» EXERCISE OBJECTIVE
Below are the records; copy exactly the stretch from the line containing "one event. -/" through the line containing "op && !s.status.busy && !s.regs[r].defd.getLsbD i", both ends included, and nothing else.
** DATA SUPPLIED follows **
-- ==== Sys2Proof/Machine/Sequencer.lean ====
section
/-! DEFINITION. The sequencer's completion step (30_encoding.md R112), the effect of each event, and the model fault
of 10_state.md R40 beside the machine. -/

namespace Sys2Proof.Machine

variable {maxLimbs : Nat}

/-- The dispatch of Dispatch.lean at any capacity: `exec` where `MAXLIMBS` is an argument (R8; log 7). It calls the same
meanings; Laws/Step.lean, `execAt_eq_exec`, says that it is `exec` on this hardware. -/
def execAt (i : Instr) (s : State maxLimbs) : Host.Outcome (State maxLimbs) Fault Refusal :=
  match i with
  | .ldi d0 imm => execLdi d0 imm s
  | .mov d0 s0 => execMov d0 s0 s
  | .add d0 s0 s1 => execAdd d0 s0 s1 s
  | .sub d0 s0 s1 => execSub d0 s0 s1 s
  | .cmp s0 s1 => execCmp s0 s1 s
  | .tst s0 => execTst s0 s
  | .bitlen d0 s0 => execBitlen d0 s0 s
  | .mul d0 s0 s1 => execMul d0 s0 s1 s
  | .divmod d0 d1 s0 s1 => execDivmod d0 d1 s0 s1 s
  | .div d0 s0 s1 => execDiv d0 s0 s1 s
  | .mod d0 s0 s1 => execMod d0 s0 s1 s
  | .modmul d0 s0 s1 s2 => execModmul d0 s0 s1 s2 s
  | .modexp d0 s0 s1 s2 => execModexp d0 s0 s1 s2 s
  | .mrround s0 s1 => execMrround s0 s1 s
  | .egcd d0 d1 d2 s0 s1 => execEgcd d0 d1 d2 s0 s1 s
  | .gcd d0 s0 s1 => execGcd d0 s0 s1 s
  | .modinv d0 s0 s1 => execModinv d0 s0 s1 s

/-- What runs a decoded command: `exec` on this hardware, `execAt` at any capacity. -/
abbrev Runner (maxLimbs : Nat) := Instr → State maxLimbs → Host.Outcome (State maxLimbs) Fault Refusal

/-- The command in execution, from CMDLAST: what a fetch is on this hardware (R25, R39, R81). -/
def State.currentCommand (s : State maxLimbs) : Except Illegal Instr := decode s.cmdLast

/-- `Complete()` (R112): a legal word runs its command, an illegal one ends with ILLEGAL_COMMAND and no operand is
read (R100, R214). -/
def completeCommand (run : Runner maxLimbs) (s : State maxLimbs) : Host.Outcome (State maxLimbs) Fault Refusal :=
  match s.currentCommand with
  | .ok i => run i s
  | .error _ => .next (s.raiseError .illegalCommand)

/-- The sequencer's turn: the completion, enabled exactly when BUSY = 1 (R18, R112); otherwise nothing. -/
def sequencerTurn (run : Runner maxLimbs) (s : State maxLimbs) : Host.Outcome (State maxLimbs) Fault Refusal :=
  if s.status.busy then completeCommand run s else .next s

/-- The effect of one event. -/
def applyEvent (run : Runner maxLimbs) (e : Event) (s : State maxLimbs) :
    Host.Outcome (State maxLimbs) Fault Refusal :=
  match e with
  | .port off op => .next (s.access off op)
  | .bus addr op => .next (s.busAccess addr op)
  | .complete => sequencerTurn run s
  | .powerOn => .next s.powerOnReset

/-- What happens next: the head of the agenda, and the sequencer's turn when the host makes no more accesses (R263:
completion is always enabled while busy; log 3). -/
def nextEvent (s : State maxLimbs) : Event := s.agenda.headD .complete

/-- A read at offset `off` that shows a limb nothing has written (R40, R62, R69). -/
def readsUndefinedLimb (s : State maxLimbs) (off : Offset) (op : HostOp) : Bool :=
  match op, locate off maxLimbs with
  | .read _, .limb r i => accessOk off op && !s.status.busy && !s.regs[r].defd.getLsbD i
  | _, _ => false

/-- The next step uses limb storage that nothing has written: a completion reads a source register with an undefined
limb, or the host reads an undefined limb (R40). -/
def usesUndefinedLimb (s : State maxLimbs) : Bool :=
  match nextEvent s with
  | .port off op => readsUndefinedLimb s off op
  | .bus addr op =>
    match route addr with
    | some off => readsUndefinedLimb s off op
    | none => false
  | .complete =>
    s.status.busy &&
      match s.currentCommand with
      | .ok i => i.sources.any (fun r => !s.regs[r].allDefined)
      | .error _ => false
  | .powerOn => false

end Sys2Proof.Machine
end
** End of DATA SUPPLIED **
» REPLY
/-- The effect of one event. -/
def applyEvent (run : Runner maxLimbs) (e : Event) (s : State maxLimbs) :
    Host.Outcome (State maxLimbs) Fault Refusal :=
  match e with
  | .port off op => .next (s.access off op)
  | .bus addr op => .next (s.busAccess addr op)
  | .complete => sequencerTurn run s
  | .powerOn => .next s.powerOnReset

/-- What happens next: the head of the agenda, and the sequencer's turn when the host makes no more accesses (R263:
completion is always enabled while busy; log 3). -/
def nextEvent (s : State maxLimbs) : Event := s.agenda.headD .complete

/-- A read at offset `off` that shows a limb nothing has written (R40, R62, R69). -/
def readsUndefinedLimb (s : State maxLimbs) (off : Offset) (op : HostOp) : Bool :=
  match op, locate off maxLimbs with
  | .read _, .limb r i => accessOk off op && !s.status.busy && !s.regs[r].defd.getLsbD i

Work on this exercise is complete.